Frozen Eggs

Two months ago I turned 33, 2 years before 35- when pregnancies officially become high risk. I’ve always wanted kids and I’ve always planned to have them. But, the planning is looking a little different these days because at the moment I’m not planning with a husband., I’m now faced with the possibility of planning with a doctor.

There is so much conversation now around women waiting later to marry and using unconventional methods to have kids. I think about it all the time. “Freezing your eggs is like insurance- just in case.” I can’t tell you how many times I’ve heard that. Then, on the other hand, I think- “There are plenty of women who get pregnant after 35. In fact, I know women in their early 30’s that are struggling.

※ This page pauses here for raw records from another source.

-- ==== Sys2Proof/Machine/Control.lean ====
section
/-! DEFINITION. Station Control: power-on, commissioning, the entries into LISTEN, RUN and MUTE, and the panel RESTART
(chapter 11: R179 to R187; R2, R16, R73, R96, R118, R145, R148, R162 to R164). -/

namespace Sys2Proof.Machine

/-- Station Control changed. -/
def State.onStation (s : State) (g : Station → Station) : State := s.setStation (g s.station)

/-- The Line Controller changed. -/
def State.onLine (s : State) (g : Line → Line) : State := s.setLine (g s.line)

/-! ### LISTEN (R183) -/

/-- The station has not entered LISTEN since power-on: the supply stale timer, which starts at that entry, has not
started (R96; log 27). -/
def State.firstListen (s : State) : Bool := decide (s.claim.supply.staleTimer = .stopped)

/-- The measures that start at the first LISTEN entry after power-on (R96, R16). -/
def startFirstListen (s : State) : State :=
  if s.firstListen then
    startForecastStale
      (s.setClaim { s.claim with supply := { s.claim.supply with staleTimer := .startAt s.now 300000 } })
  else s

/-- The sweep timer starts, unless it has run since the station left START (R145). -/
def startSweep (s : State) : State :=
  if s.peers.sweep.isRunning then s else s.setPeers { s.peers with sweep := .startAt s.now 10000 }

/-- The standby timer of a cannon that is PARKED at a LISTEN entry (R73). -/
def startStandby (s : State) : State :=
  if s.cannon.state = .parked then s.onCannon fun c => { c with standby := s.standbyTimer } else s

/-- The timers that every LISTEN entry starts, and DUPLICATE_NODE cleared (R183). -/
def startListen (s : State) : State :=
  let s1 := s.onStation fun t => { t with mode := .listen, listen := .startAt s.now 60000, window := .stopped }
  let s2 := s1.setWind { s1.wind with acc := Accumulator.empty, minute := .startAt s.now 60000 }
  let s3 := s2.setFace { s2.face with timer := .startAt s.now 60000 }
  let s4 := s3.onDust fun d => { d with watch := .startAt s.now 40000 }
  let s5 := s4.onLine fun l => { l with isolation := .startAt s.now 300000, duplicate := false }
  startStandby (startSweep s5)

/-- The blocks take the stored configuration (R181). -/
def takeSettings (s : State) : State := s.onStation fun t => { t with config := t.stored }

/-- The entry into LISTEN from START or COMMISSION: the blocks take the stored configuration and the face records are
formed from it (R19, R11, R181, R183). -/
def enterListenFresh (s : State) : State :=
  startFirstListen (fallbackAtListen (formRecords (startListen (takeSettings s))))

/-- The entry into LISTEN from a panel RESTART, which keeps the face records (R183). -/
def enterListenAgain (s : State) : State := startFirstListen (startListen s)

/-! ### POWER_ON (R179) -/

/-- The lock list as the store can hold it: at most 4 entries with distinct codes up to 999,999 (R164). -/
def validLocks (l : List (Nat × LockLevel)) : Bool :=
  decide (l.length ≤ 4) && decide ((l.map Prod.fst).Nodup) && l.all fun p => decide (p.1 ≤ 999999)

/-- The lock list loaded from the store; one that is not valid gives an empty list (R164). -/
def Store.loadLocks (st : Store) : List Lock :=
  match st.locks with
  | some l => if validLocks l then l.map fun p => { code := p.1, level := p.2, time := none } else []
  | none => []

/-- The station state after START (R179). -/
def firstMode (node : Nat) (key : Bool) (valid : Bool) : Mode :=
  if node = 0 then .unconfigured else if key then .commission else if valid then .listen else .unconfigured

/-- Every block at its power-on value, with what a power cycle keeps: the store, the commands still waiting, the input
levels and the count of free values (R179, R164; log 25). -/
def powerUp (straps : Nat) (key : Bool) (s : State) : State :=
  let config := loadBlock straps s.store.block
  let locks := s.store.loadLocks
  let base := ((State.reset.setStore s.store).setPending s.pending).setFree s.free
  let s1 := base.setPins { s.pins with straps := straps, key := key }
  let s2 := s1.onStation fun t => { t with node := straps, stored := config, config := config }
  let s3 := s2.setLockout { s2.lockout with locks := locks }
  let s4 := s3.setWind (Wind.powerOn (match config with
    | some c => c.fallbackWind
    | none => 0))
  let s5 := s4.setPeers { s4.peers with sweep := .startAt 0 10000 }
  if locks.isEmpty then s5.setRequest true
  else s5.onCannon fun c => { c with state := .locked, branchOpen := false }

/-- The station leaves START for the first state of the table that applies (R179, R181). -/
def leaveStart (m : Mode) (s : State) : State :=
  match m with
  | .listen => enterListenFresh s
  | .commission => s.onStation fun t => { t with mode := .commission, window := .startAt s.now 1800000 }
  | _ => s.onStation fun t => { t with mode := .unconfigured }

/-- POWER_ON (R179). -/
def takePowerOn (straps : Nat) (key : Bool) (s : State) : State :=
  leaveStart (firstMode straps key (loadBlock straps s.store.block).isSome) (powerUp straps key s)

/-- POWER_ON (R179). -/
def execPowerOn (straps : Fin 64) (key : Bool) (s : State) : Host.Outcome State Fault Refusal :=
  .next (closeArrival s (takePowerOn straps.val key s))

/-! ### Commissioning (R181) -/

/-- The commissioning window ends (R181). -/
def endCommission (s : State) : State :=
  if s.station.stored.isSome then enterListenFresh s
  else s.onStation fun t => { t with mode := .unconfigured, window := .stopped }

/-- COMMISSIONING_KEY_RELEASE (R181): acted on in COMMISSION alone. -/
def takeKeyRelease (s : State) : State :=
  if s.station.mode = .commission then endCommission (s.setPins { s.pins with key := false }) else s

/-- COMMISSIONING_KEY_RELEASE (R181). -/
def execCommissioningKeyRelease (s : State) : Host.Outcome State Fault Refusal := .next (arrival takeKeyRelease s)

/-- COMMISSIONING_WINDOW_EXPIRY (R181). -/
def takeWindowExpiry (s : State) : State :=
  if s.station.window.isDue s.now then
    if s.station.mode = .commission then endCommission s else s.onStation fun t => { t with window := .stopped }
  else s

/-- COMMISSIONING_WINDOW_EXPIRY (R181). -/
def execCommissioningWindowExpiry (s : State) : Host.Outcome State Fault Refusal := .next (arrival takeWindowExpiry s)

/-! ### RUN (R184) -/

/-- The entry into RUN (R184). -/
def enterRun (s : State) : State :=
  trySelection (retryDust (offerStatus (s.onStation fun t => { t with mode := .run, listen := .stopped })))

/-- LISTEN_TIMER_EXPIRY (R183). -/
def takeListenTimer (s : State) : State :=
  if s.station.listen.isDue s.now then
    if s.station.mode = .listen then enterRun s else s.onStation fun t => { t with listen := .stopped }
  else s

/-- LISTEN_TIMER_EXPIRY (R183). -/
def execListenTimerExpiry (s : State) : Host.Outcome State Fault Refusal := .next (arrival takeListenTimer s)

/-! ### MUTE (R185) -/

/-- The entry into MUTE (R185, R89, R163). -/
def enterMute (s : State) : State :=
  let s1 := chainEnd .duplicate (s.onStation fun t => { t with mode := .mute, listen := .stopped })
  (noClaim s1).onLine (Line.clear s.now)

/-- A duplicate, by the station state (R152). With the latched node number 0 none can arise. -/
def takeDuplicate (s : State) : State :=
  if s.station.node = 0 then s
  else
    match s.station.mode with
    | .listen => enterMute (s.onLine fun l => { l with duplicate := true })
    | .run => enterMute (s.onLine fun l => { l with duplicate := true })
    | .start => s
    | _ => s.onLine fun l => { l with duplicate := true }

/-! ### RESTART (R186) -/

/-- The Spray Queue at a panel RESTART: entries and holds gone, the request closed (R71). -/
def clearQueue (s : State) : State :=
  s.setQueue
    { s.queue with entries := [], holds := ⟨.stopped, .stopped, .stopped, .stopped⟩, request := false }

/-- What a panel RESTART clears or stops in the blocks, before the LISTEN entry (R186). -/
def clearBlocks (s : State) : State :=
  let s1 := (noClaim (chainEnd .restart (clearQueue s))).onLine (Line.clear s.now)
  let s2 := s1.setPeers { entries := [], sweep := .stopped }
  let s3 := s2.onDust Dust.restart
  let s4 := s3.setWind { s3.wind with acc := Accumulator.empty, minute := .stopped }
  s4.setFace { s4.face with timer := .stopped }

/-- RESTART, taken in LISTEN, RUN and MUTE (R186, R187). -/
def takeRestart (s : State) : State :=
  let s1 := (clearBlocks s).onStation fun t => { t with cause := .restart, lastReset := s.sec }
  restartCannon (enterListenAgain s1)

end Sys2Proof.Machine
end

I believe that it is God that opens wombs and closes them. I also believe that God gives us wisdom and science as well. To be honest I struggle the most with the idea of having my eggs outside my body. Literally. Call me strange, but I’m paranoid and feel like I don’t know what they are going to do with my eggs once they take them out.

When I weigh the decision in my natural mind, I’m of the opinion that even if I freeze them the success rate isn’t high. Most people freeze upwards of 20 eggs to have one or two make it through the defrosting process (embryo’s freeze better than individual eggs). Then there is the toll it takes on your body (the hormonal changes that you go through). You also have to count the costs associated with freezing them until you’re ready to use them… So many things consider.

Then spiritually, I consider that again, it is the Lord who opens and closes a womb, I remember how many women in the bible were considered to be barren until God moved on their behalf and they became pregnant. I still believe in modern-day miracles.

I don’t have the answer. And as I write this I still haven’t made up in my mind what I’m going to do. However, what I do know is that I am going to examine the motive of my heart behind every decision. If I freeze my eggs is it out of fear? Fear that God won’t come through for me? Fear that he isn’t still working miracles? Fear that if I’m not supposed to have kids and that’s what I’ve always wanted are his plans still not better than my best dreams?

Am I making the choice out of wisdom? Recognizing that God gave us science. And that at the end of the day he is STILL the God that opens and closes wombs. So if I’m meant to have a baby he will provide that to me whether naturally, through IVF or adoption.